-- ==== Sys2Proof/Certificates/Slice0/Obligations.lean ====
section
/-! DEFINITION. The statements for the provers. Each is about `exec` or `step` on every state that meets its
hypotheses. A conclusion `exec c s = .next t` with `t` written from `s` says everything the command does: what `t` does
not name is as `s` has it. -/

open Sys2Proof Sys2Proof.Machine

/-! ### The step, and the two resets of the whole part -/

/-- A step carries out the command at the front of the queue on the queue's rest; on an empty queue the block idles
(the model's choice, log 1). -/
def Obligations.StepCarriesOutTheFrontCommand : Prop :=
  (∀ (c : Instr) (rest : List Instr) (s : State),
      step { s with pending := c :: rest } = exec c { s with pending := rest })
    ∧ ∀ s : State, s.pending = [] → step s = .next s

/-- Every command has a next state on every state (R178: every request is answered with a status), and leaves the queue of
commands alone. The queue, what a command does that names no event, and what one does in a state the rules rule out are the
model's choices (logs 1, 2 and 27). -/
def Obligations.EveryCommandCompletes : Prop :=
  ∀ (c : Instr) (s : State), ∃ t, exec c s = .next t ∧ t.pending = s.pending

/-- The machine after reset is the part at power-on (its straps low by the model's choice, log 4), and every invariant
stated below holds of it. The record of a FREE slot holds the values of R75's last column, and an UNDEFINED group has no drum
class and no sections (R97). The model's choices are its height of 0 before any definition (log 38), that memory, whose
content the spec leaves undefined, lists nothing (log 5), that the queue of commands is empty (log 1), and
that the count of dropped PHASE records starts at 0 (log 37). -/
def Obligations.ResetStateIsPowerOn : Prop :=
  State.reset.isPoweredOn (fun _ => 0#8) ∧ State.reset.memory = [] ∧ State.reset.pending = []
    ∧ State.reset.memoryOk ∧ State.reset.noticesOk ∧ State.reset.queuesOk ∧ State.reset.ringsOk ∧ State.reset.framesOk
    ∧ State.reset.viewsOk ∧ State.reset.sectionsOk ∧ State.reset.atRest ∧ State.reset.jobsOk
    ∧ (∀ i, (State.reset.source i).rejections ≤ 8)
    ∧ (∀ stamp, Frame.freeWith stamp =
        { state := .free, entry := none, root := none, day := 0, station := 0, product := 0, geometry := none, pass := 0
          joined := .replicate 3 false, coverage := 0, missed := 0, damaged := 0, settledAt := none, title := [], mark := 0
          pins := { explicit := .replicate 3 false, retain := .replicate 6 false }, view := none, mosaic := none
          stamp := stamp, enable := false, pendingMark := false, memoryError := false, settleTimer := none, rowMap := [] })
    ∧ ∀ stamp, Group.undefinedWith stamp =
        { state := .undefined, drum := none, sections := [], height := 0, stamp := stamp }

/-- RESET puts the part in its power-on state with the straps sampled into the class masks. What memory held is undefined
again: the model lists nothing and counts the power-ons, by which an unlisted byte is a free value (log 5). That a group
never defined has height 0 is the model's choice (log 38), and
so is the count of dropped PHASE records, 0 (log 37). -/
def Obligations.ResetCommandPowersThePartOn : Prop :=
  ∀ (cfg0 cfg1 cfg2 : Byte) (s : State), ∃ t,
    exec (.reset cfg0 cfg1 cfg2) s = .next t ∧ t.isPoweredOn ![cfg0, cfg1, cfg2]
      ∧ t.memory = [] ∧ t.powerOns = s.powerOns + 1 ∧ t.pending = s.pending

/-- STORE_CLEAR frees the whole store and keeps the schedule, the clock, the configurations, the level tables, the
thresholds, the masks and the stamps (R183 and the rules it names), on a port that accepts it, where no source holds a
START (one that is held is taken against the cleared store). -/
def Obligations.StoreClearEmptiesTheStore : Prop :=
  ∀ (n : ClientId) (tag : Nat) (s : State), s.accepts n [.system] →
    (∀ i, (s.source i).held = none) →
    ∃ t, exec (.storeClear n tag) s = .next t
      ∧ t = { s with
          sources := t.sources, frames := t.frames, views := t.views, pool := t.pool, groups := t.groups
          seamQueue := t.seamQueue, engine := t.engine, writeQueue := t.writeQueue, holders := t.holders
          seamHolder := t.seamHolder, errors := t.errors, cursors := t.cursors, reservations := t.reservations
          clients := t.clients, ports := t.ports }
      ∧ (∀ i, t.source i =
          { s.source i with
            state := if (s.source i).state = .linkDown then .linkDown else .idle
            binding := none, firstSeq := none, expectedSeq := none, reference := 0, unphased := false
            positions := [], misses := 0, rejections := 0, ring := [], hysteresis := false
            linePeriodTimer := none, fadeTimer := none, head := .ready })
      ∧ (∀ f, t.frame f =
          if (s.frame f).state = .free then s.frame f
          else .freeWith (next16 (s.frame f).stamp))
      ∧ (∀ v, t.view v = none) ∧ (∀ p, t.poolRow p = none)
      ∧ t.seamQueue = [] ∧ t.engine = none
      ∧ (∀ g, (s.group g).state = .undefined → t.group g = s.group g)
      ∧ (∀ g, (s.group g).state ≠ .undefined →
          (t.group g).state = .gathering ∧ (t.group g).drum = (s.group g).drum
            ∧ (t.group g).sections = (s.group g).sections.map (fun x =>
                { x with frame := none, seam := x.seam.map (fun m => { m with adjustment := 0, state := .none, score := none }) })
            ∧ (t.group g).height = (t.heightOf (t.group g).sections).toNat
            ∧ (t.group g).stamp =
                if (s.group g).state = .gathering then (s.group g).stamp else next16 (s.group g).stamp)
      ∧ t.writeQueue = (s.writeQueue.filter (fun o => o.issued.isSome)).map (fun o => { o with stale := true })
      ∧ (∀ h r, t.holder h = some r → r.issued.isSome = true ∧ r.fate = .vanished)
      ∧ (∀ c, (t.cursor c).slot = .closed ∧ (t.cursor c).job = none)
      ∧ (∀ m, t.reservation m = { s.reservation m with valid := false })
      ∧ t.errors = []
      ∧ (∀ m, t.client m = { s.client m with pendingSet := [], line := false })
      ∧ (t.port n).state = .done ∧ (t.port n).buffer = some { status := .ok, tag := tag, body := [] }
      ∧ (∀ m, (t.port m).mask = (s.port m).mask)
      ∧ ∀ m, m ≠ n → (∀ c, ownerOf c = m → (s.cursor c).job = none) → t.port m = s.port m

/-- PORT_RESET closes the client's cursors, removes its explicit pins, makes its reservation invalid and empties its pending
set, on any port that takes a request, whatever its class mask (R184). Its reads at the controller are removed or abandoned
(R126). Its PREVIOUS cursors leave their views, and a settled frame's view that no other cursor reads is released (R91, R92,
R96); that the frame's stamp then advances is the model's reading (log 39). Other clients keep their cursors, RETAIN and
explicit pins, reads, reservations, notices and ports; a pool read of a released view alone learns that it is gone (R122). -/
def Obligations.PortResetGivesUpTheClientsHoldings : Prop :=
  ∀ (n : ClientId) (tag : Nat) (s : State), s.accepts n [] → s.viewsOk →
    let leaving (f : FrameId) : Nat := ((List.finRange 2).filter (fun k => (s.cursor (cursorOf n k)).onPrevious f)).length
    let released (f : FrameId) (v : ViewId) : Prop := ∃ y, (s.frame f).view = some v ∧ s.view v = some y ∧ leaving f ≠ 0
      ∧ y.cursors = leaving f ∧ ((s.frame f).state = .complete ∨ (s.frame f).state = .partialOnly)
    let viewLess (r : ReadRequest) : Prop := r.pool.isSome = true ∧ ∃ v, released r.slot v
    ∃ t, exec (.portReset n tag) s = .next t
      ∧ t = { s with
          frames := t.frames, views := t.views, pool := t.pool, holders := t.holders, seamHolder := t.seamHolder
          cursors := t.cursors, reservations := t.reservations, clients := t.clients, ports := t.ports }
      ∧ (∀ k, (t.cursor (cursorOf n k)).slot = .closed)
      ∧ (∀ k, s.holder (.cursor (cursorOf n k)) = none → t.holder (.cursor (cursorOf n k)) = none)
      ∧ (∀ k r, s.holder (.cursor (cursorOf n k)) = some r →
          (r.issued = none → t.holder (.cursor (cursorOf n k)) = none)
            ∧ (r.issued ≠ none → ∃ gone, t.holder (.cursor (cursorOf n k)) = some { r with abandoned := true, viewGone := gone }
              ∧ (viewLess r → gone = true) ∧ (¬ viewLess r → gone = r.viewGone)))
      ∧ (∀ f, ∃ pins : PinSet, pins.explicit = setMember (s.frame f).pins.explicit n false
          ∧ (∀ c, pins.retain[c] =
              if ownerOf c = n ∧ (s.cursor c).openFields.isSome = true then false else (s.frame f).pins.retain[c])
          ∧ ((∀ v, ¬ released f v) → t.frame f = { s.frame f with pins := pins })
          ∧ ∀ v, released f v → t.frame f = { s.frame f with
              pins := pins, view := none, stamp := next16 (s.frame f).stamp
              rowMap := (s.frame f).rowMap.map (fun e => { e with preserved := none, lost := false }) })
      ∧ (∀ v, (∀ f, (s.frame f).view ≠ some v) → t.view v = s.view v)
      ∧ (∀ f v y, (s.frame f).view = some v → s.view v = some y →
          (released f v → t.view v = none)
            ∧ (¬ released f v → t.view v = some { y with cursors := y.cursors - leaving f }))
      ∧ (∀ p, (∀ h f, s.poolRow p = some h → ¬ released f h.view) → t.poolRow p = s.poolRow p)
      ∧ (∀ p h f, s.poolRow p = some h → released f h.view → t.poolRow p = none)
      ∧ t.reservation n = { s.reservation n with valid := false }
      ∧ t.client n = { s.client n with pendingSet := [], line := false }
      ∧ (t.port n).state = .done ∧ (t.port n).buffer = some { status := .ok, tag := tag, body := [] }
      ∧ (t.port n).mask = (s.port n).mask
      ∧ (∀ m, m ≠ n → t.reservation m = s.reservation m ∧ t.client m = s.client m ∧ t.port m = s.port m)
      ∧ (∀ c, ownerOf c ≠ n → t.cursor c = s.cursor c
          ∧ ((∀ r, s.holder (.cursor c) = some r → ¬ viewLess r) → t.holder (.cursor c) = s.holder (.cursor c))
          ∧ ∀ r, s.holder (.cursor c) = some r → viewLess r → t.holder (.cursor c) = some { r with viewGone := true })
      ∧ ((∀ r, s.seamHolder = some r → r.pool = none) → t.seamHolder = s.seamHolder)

....

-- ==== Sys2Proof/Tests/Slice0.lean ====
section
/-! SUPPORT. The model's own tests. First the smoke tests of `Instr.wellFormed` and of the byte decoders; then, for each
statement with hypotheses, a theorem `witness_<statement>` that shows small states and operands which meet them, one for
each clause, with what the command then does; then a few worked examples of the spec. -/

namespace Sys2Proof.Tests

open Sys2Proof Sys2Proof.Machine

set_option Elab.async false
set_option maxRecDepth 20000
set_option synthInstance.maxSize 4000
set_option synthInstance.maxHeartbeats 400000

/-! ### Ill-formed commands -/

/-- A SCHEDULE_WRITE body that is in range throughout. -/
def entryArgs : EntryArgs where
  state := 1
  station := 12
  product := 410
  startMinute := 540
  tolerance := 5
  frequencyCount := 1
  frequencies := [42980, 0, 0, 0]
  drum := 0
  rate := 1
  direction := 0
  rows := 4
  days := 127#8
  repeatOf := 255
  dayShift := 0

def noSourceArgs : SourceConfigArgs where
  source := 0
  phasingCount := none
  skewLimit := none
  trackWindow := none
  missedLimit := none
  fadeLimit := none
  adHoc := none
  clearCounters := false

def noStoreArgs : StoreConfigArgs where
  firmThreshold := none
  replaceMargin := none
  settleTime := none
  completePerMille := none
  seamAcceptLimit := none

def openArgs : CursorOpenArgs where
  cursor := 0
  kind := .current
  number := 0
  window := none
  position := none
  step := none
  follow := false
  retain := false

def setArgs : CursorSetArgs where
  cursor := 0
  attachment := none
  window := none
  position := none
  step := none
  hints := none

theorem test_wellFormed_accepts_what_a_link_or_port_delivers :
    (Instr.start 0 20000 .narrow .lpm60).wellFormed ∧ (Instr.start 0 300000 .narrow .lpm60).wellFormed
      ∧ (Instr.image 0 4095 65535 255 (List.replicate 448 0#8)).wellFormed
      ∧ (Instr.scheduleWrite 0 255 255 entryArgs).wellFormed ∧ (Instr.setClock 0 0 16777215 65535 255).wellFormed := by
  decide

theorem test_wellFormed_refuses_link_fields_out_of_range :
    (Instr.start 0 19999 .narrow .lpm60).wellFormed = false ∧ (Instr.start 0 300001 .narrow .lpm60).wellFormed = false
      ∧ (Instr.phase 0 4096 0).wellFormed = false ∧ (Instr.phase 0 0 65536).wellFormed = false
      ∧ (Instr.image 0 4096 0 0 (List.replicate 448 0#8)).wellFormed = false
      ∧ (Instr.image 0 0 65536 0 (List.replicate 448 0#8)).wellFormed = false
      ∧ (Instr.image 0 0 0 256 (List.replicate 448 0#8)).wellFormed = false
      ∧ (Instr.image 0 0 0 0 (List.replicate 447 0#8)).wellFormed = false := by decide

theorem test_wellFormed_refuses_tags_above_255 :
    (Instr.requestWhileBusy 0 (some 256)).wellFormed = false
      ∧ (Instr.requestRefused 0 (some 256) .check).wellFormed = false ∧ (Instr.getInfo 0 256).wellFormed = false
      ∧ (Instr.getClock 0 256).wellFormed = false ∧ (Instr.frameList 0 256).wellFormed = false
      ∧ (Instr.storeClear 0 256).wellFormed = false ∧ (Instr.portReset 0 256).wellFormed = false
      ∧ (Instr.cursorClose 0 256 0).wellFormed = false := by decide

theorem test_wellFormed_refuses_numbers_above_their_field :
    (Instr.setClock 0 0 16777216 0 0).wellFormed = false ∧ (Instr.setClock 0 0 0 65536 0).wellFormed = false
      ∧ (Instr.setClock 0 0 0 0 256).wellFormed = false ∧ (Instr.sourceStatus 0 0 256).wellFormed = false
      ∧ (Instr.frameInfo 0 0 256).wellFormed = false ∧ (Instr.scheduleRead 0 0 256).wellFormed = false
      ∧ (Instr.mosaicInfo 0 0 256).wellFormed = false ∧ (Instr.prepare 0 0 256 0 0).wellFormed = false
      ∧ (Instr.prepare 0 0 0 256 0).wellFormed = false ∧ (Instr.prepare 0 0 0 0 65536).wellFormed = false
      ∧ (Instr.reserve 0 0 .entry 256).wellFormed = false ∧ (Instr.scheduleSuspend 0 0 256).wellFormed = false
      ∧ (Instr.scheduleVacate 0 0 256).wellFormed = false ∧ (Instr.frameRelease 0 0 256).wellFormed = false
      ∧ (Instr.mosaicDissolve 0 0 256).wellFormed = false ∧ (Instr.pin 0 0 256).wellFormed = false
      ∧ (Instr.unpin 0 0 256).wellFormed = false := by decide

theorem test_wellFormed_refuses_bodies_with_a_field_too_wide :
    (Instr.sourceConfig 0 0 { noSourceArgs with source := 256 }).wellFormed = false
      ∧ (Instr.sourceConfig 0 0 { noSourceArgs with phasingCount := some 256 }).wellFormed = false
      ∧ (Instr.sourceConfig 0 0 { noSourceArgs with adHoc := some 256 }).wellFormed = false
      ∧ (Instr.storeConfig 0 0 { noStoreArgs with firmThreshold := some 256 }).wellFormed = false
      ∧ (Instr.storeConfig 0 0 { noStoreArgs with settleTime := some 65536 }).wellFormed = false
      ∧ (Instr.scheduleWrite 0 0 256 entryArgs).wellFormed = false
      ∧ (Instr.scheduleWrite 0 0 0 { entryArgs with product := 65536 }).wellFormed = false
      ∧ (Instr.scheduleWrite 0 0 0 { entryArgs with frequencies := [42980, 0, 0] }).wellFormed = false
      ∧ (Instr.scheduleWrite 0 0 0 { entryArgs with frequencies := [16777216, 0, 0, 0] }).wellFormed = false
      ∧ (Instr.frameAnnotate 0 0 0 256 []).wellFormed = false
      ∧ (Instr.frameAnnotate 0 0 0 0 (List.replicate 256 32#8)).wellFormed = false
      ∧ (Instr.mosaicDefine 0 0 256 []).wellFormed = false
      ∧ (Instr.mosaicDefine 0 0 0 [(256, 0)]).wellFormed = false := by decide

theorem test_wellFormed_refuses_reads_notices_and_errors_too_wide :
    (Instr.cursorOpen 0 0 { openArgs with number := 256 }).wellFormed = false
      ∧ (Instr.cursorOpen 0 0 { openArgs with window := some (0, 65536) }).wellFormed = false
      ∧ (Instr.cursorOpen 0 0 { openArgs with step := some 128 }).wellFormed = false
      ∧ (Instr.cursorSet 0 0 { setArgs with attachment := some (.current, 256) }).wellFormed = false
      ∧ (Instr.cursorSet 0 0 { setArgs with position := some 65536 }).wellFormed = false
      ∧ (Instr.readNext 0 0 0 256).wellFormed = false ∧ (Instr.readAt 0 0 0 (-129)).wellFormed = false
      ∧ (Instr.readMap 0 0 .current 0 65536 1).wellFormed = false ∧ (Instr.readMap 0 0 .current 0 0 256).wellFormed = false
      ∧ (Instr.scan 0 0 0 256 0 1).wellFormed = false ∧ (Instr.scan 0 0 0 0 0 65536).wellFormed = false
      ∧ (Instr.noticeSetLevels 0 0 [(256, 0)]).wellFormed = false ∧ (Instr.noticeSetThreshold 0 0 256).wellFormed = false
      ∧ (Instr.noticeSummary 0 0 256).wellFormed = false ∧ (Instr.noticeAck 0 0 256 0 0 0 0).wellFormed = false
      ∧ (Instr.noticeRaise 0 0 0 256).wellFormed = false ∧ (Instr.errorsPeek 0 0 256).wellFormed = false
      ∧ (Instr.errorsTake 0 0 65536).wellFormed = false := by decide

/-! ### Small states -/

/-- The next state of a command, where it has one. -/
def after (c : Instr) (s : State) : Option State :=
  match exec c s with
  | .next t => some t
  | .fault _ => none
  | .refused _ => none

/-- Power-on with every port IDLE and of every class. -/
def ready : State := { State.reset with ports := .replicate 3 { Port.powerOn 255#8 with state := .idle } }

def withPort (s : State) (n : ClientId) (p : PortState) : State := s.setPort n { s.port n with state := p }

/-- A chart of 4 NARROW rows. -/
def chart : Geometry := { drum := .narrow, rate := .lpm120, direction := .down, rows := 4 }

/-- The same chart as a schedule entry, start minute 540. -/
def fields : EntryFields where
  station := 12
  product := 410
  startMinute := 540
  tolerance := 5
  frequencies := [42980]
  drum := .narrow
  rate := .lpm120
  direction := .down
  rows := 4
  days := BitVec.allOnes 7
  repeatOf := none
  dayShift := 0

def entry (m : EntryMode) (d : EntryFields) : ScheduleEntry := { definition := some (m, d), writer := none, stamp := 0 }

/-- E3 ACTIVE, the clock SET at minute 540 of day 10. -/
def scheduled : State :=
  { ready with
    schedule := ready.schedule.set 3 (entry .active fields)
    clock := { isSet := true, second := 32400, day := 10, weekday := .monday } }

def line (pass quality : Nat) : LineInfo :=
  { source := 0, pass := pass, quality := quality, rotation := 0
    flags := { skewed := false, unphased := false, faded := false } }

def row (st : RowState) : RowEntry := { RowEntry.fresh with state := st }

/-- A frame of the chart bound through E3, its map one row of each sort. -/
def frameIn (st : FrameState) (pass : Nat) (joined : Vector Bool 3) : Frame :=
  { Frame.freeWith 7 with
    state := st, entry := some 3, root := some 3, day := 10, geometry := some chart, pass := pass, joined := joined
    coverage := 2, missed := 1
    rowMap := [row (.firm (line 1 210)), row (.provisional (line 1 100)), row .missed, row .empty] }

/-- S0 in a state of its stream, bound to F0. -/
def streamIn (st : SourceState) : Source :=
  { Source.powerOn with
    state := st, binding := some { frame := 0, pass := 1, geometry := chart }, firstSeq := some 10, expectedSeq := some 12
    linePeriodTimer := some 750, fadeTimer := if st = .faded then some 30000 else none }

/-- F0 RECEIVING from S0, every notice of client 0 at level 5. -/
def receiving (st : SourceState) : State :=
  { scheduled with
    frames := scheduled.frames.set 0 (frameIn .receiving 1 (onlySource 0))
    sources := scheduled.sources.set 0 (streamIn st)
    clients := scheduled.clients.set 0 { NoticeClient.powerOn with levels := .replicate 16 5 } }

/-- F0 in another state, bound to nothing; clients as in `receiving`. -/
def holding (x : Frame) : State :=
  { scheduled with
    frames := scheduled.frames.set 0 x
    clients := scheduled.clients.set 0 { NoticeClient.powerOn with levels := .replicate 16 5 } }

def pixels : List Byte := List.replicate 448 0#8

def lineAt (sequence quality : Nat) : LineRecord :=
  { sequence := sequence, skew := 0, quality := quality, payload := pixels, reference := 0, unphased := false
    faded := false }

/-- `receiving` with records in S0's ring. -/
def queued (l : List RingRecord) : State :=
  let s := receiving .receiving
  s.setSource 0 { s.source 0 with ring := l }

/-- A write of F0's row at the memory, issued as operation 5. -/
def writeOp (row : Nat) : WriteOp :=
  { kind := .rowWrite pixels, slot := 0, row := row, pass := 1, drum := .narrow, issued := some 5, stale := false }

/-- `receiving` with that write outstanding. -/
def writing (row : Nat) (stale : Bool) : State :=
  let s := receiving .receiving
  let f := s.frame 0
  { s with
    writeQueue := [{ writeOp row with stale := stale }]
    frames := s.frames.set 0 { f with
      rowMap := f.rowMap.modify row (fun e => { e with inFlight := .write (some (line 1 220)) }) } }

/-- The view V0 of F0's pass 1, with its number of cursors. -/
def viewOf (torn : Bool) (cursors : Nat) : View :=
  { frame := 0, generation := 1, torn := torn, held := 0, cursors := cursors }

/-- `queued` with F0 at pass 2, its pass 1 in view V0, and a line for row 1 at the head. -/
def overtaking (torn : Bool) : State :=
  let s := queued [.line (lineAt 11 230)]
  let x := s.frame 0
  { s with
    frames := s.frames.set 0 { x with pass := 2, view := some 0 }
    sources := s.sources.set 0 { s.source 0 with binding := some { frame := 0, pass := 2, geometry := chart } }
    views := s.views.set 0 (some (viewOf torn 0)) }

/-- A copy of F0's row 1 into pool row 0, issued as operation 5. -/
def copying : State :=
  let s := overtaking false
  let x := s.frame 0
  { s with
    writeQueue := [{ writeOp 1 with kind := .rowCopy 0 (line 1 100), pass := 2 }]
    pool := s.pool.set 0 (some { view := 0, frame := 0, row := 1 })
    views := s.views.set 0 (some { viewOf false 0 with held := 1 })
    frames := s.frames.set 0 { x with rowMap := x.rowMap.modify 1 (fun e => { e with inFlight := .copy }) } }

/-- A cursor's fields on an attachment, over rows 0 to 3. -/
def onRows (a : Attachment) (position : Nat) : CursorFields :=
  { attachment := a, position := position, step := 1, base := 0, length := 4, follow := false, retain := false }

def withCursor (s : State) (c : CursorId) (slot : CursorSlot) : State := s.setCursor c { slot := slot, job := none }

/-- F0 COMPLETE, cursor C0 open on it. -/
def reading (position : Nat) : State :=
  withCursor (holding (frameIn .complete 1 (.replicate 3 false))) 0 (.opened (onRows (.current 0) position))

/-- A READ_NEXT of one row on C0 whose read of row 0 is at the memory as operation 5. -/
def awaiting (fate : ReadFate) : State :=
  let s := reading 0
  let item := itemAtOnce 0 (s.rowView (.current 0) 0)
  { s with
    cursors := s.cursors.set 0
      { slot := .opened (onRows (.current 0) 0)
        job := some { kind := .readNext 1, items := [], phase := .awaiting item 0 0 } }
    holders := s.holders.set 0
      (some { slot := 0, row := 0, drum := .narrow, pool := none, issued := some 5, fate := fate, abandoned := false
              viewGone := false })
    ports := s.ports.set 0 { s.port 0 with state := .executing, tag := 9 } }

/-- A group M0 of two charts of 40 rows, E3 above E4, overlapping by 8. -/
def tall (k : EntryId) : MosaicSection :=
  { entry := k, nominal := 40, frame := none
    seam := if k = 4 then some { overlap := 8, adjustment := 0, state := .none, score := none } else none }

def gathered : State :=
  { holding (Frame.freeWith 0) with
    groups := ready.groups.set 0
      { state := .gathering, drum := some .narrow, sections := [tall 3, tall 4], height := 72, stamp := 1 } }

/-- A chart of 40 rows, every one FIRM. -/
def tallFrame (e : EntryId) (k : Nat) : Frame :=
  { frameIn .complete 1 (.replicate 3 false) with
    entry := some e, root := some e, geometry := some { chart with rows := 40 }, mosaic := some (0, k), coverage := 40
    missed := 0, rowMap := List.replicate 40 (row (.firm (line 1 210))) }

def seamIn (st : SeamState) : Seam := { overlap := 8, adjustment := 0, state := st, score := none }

....

> **Brief**
Only the lines above from the one with "-- ==== Sys2Proof/Certificates/Slice0/Obligations.lean" through the one with "content the spec" should be duplicated, character for character.

> **Response to the task**
-- ==== Sys2Proof/Certificates/Slice0/Obligations.lean ====
section
/-! DEFINITION. The statements for the provers. Each is about `exec` or `step` on every state that meets its
hypotheses. A conclusion `exec c s = .next t` with `t` written from `s` says everything the command does: what `t` does
not name is as `s` has it. -/

open Sys2Proof Sys2Proof.Machine

/-! ### The step, and the two resets of the whole part -/

/-- A step carries out the command at the front of the queue on the queue's rest; on an empty queue the block idles
(the model's choice, log 1). -/
def Obligations.StepCarriesOutTheFrontCommand : Prop :=
  (∀ (c : Instr) (rest : List Instr) (s : State),
      step { s with pending := c :: rest } = exec c { s with pending := rest })
    ∧ ∀ s : State, s.pending = [] → step s = .next s

/-- Every command has a next state on every state (R178: every request is answered with a status), and leaves the queue of
commands alone. The queue, what a command does that names no event, and what one does in a state the rules rule out are the
model's choices (logs 1, 2 and 27). -/
def Obligations.EveryCommandCompletes : Prop :=
  ∀ (c : Instr) (s : State), ∃ t, exec c s = .next t ∧ t.pending = s.pending

/-- The machine after reset is the part at power-on (its straps low by the model's choice, log 4), and every invariant
stated below holds of it. The record of a FREE slot holds the values of R75's last column, and an UNDEFINED group has no drum
class and no sections (R97). The model's choices are its height of 0 before any definition (log 38), that memory, whose
content the spec leaves undefined, lists nothing (log 5), that the queue of commands is empty (log 1), and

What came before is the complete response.